Please see the flyer for more information. This site is accessible.

If you have any questions or are unable to attend the meeting and wish to share your concerns, please do not hesitate to contact my office at councillor_perks@toronto.ca .

Look forward to seeing you on July 10th at Bishop Marrocco for the first of many community conversations.

Sincerely,

Gord

Councillor Gord Perks
Ward 14, Parkdale High-Park

Birds-eye view drawing of the old brick linseed oil mill building, re-imagined as the Wabash Community Centre

2009 concept plan for Wabash Community Centre by Oleson Worland_Taylor Smyth architects, in joint venture. The plan would use the footprint and exterior of the old linseed oil mill

City Council votes YES to Wabash Community Centre

Birds-eye view drawing of the old brick linseed oil mill building, re-imagined as the Wabash Community Centre

2009 concept plan for Wabash Community Centre by Oleson Worland_Taylor Smyth architects, in joint venture. The plan would use the footprint and exterior of the old linseed oil mill

Toronto City Council has voted to start work this year on the Wabash Community Centre at Sorauren Park.
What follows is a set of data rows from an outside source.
/-- The answer to a card that a graph posted: queued, to be tried again, or a graph fault (R263). -/
def graphAnswer (m : Message) (id node v : Nat) (s : State) : State :=
  match s.graph? id with
  | none => s.dropMessage m.id
  | some g =>
    let mine := g.posting.find? (fun x => x.1 == node)
    let rest := { g with posting := g.posting.eraseP (fun x => x.1 == node) }
    match v with
    | 0 => (s.dropMessage m.id).setGraph { rest with tasks := g.tasks ++ mine.toList }
    | 2 => if g.faulted then checkGraph id ((s.dropMessage m.id).setGraph rest) else s.post (.graphPostRetry id node)
    | _ => faultGraph id ((s.dropMessage m.id).setGraph rest)

/-- The queue's decision about a card that it has read. -/
def decideCard (m : Message) (card : BitVec 512) (place : List (BitVec 16)) (s : State) : State :=
  let v := s.cardStatus m.die m.ctx card place
  let s := if v = 0 then enterCard m card place s else s
  match m.graph with
  | some (g, node) => graphAnswer m g node v s
  | none => answer m (BitVec.ofNat 32 v) s

/-- A read of the queue cannot be made for the message: its thread waits for the page, or traps; a card of the host's or of a
graph waits for the page, and is rejected where that is denied. -/
def unreadable (m : Message) (card : BitVec 512) (r : GotBytes) (s : State) : State :=
  match r with
  | .ok s _ => s
  | .again s => s.post (.postArrival m.id)
  | .absent s page => match s.awaiter m with
    | some t => pageWait t.ref m.ctx page (.of rightsR) (undoMessage m s)
    | none =>
      let key := (dieUnit m.die, m.ctx, page)
      if m.t.isSome then undoMessage m s
      else if s.tx.denials.contains key then
        decideCard m (card ||| 1) [] { s with tx := { s.tx with denials := s.tx.denials.filter (· != key) } }
      else if s.tx.agents.contains key then s.post (.postArrival m.id)
      else
        let s : State := { s with tx := { s.tx with agents := s.tx.agents ++ [key] } }
        (enterFilter (dieUnit m.die) m.ctx page (.of rightsR) s).post (.postArrival m.id)
  | .stop c => if m.t.isSome then refuseMessage m c s else decideCard m (card ||| 1) [] s

/-- A message of a thread to another die of the module is held while its link wakes (R350). -/
def Message.heldOnWay (m : Message) (s : State) : Option State :=
  match m.t with
  | some r => if m.dev = s.device then linkHeld (r.core / 256) m.die m.id s else none
  | none => none

/-- POST_ARRIVAL (R255, R286): the queue reads the card and its placement table, checks the copy, and answers. An earlier card
of the same issue group goes first. The status that another module's queue gives is free (log 17, DESIGN CHOICE). -/
def execPostArrival (id : Nat) (s : State) : Host.Outcome State Fault Refusal :=
  match s.message? id with
  | none => .next s
  | some m =>
    if s.messages.any (fun x => x.grp == m.grp && decide (x.id < id) && x.dev == m.dev && x.die == m.die) then
      .next (s.post (.postArrival id))
    else match m.heldOnWay s with
    | some s => .next (s.post (.postArrival id))
    | none =>
      let die := match m.t with | some r => r.core / 256 | none => m.die
      let decided (card : BitVec 512) (place : List (BitVec 16)) (s : State) : State :=
        if m.dev = s.device then decideCard m card place s
        else
          let (n, s) := s.choice
          answer m (BitVec.ofNat 32 ((Config.openWord n).toNat % 4)) s
      let withCard (s : State) (card : BitVec 512) : State :=
        if jcPlace card == 0 || !(globalAt (jcPlace card) 2) then decided card [] s
        else match graspBytes m.t die m.ctx (pieces (jcPlace card) (2 * jcNgang card)) s with
          | .ok s bs => decided card ((List.range (jcNgang card)).map (fun i => BitVec.ofNat 16 (leValue ((bs.drop (2 * i)).take 2)))) s
          | r => unreadable m card r s
      match m.ptr with
      | none => .next (withCard s m.card)
      | some p => match graspBytes m.t die m.ctx (pieces p 64) s with
        | .ok s bs =>
          let v := leValue bs
          let v := if m.argp == 0 then v else v - v / 2 ^ 256 % 2 ^ 64 * 2 ^ 256 + m.argp.toNat * 2 ^ 256
          .next (withCard s (BitVec.ofNat 512 v))
        | r => .next (unreadable m 0 r s)

/-- HOST_DOORBELL (R256): a card of the host driver passes the same checks and is admitted under the same policy. -/
def execHostDoorbell (die queue ctx : Nat) (card : BitVec 512) (s : State) : Host.Outcome State Fault Refusal :=
  let (id, s) := s.fresh
  let card : BitVec 512 := BitVec.ofNat 512 (card.toNat - cardBits card 54 49 * 2 ^ 49 + queue % 64 * 2 ^ 49)
  let m : Message :=
    { id := id, t := none, d := 255, pk := 0, waits := [], scope := 6, dev := s.device, die := die, ctx := ctx, ptr := none, argp := 0, card := card,
      graph := none, grp := id }
  .next (({ s with messages := s.messages ++ [m] } : State).post (.postArrival id))

/-! ## Items (R257) -/

def State.item? (s : State) (id : Nat) : Option Item := s.sch.items.find? (fun x => x.id == id)
def State.dropItem (id : Nat) (s : State) : State :=
  { s with sch := { s.sch with items := s.sch.items.filter (fun x => x.id != id), heldItem := s.sch.heldItem.filter (fun h => h.2.1 != id) } }

/-- The priority that ageing raises by one level after 1 ms (R257). -/
def State.effPrio (s : State) (prio posted : Nat) : Nat := if s.clock ≥ posted + msCycles then Nat.min 7 (prio + 1) else prio
def State.eff (s : State) (x : Item) : Nat := s.effPrio x.prio x.posted

/-- Every gang of the card's households names the die of its queue (R258). -/
def State.localItem (s : State) (x : Item) : Bool :=
  (placesOf s.device x.die x.card x.place).all (fun p => p == (s.device, x.die))

/-- The heads of the die's queues. -/
def State.heads (s : State) (die : Nat) : List Item := (List.range 64).filterMap (fun q => (s.queueOf die q).head?)

/-- H (R257): the heads that the die admits alone, the reservation requests not yet reserved, and what waits to resume; a household
across dies waits through its requests (R258, R331). -/
def State.itemsH (s : State) (die : Nat) : List Item :=
  (s.heads die).filter (fun x => s.localItem x && !(jcDisp x.card)) ++
    s.sch.items.filter (fun x => x.die == die && ((x.parent.isSome && x.reserved.isEmpty) ||
      (x.parent.isNone && x.chosen.isEmpty && !x.resume.isEmpty)))

/-- Oldest first among items waiting to resume: the posting, the household sequence number, the household rank. -/
def olderItem (x y : Item) : Bool :=
  let key (z : Item) : Nat × Nat × Nat × Nat :=
    match z.seq with | some q => (z.posted, q.1, q.2, z.next) | none => (z.posted, 0, 0, z.next)
  let a := key x
  let b := key y
  decide (a.1 < b.1) || (a.1 == b.1 && (decide (a.2.1 < b.2.1) || (a.2.1 == b.2.1 &&
    (decide (a.2.2.1 < b.2.2.1) || (a.2.2.1 == b.2.2.1 && (decide (a.2.2.2 < b.2.2.2) ||
      (a.2.2.2 == b.2.2.2 && decide (x.resume.headD 0 < y.resume.headD 0))))))))

/-- The item that the policy chooses (R257). -/
def State.chooseItem (s : State) (die : Nat) : Option Item :=
  let H := s.itemsH die
  let top := H.foldl (fun m x => Nat.max m (s.eff x)) 0
  let best := H.filter (fun x => s.eff x == top)
  match s.sch.heldItem.findSome? (fun h => if h.1 = die then best.find? (fun x => x.id == h.2.1) else none) with
  | some w => some w
  | none =>
    match sortBy olderItem (best.filter (fun x => !x.resume.isEmpty)) with
    | w :: _ => some w
    | [] =>
      let last := (assoc die s.sch.lastQueue).getD 63
      let turn (x : Item) : Nat := (x.queue + 63 - last) % 64
      (sortBy (fun x y => decide (turn x < turn y)) best).head?

/-! ## Binding an item -/

/-- The bind record of the gangs of an item. -/
def Item.birth (x : Item) (hh rank : Nat) (hold : Bool) : Birth :=
  { task := x.task, ctx := x.ctx, hh := hh, rank := rank, shape := Shape.ofCard x.card, entry := jcEntry x.card,
    argp := jcArgp x.card, prio := x.prio, posted := x.posted, disp := jcDisp x.card, spawned := none, hold := hold }

/-- The household in admission has been admitted: the card goes on to the next, or leaves its queue (R257). -/
def advanceItem (x : Item) (s : State) : State :=
  let s : State := { s with sch := { s.sch with
    lastQueue := setAssoc x.die x.queue s.sch.lastQueue, heldItem := s.sch.heldItem.filter (fun h => h.2.1 != x.id) } }
  if x.next + 1 ≥ jcNhh x.card then s.dropItem x.id else s.setItem { x with next := x.next + 1, seq := none, chosen := [] }

/-- Binds a household of a card to cores, gang by gang. -/
def bindHousehold (x : Item) (cores : List (List Nat)) (s : State) : State :=
  let (s, hh) := newHousehold x.task x.next (List.replicate (jcNgang x.card) s.device) none s
  let ranked := (List.range cores.length).zip cores
  advanceItem x (ranked.foldl (fun s p => (bindGang (x.birth hh p.1 false) p.2 s).1) s)

/-- The gang ranks of a request's household that its die places. -/
def State.ranksOn (s : State) (x : Item) : List Nat :=
  (List.range x.chosen.length).filter (fun r => x.chosen[r]? == some (s.device, x.die))

/-- The order of household sequence numbers (R258). -/
def seqLt (a b : Option (Nat × Nat)) : Bool :=
  match a, b with
  | some x, some y => decide (x.1 < y.1) || (x.1 == y.1 && decide (x.2 < y.2))
  | _, _ => false

/-- The dies on which a resumed gang may be placed: its own, then the others from the lowest on (R331) (log 48, DESIGN CHOICE). -/
def resumeDies (die : Nat) : List Nat := die :: (List.range 12).filter (· != die)

/-- The shape of a saved gang. -/
def State.savedShape (s : State) (u : Nat) : Option Shape :=
  match s.gang? u, s.sch.saved.find? (fun x => x.gang == u) with
  | some g, some x => some (match x.blocks with | b :: _ => { b.shape with nblock := g.nblock } | [] => ⟨1, g.nblock, 8, 0, 0⟩)
  | _, _ => none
Work will begin with a modest $50,000 budgeted for pre-engineering. That will be followed by design in 2018 and 2019, with shovels in the ground planned for 2020, towards a 2022 or 2023 opening. Total project budget is $32.4 million.

“After 17 years on the books and many years of community advocacy before that, this is wonderful news,” said Joël Campbell, chair of the all-volunteer Friends of Sorauren Park. “This is a milestone.”

The Friends of Sorauren Park recently concluded its “Unlock the Community Centre” awareness campaign, the latest in a long series of actions to advocate for the centre.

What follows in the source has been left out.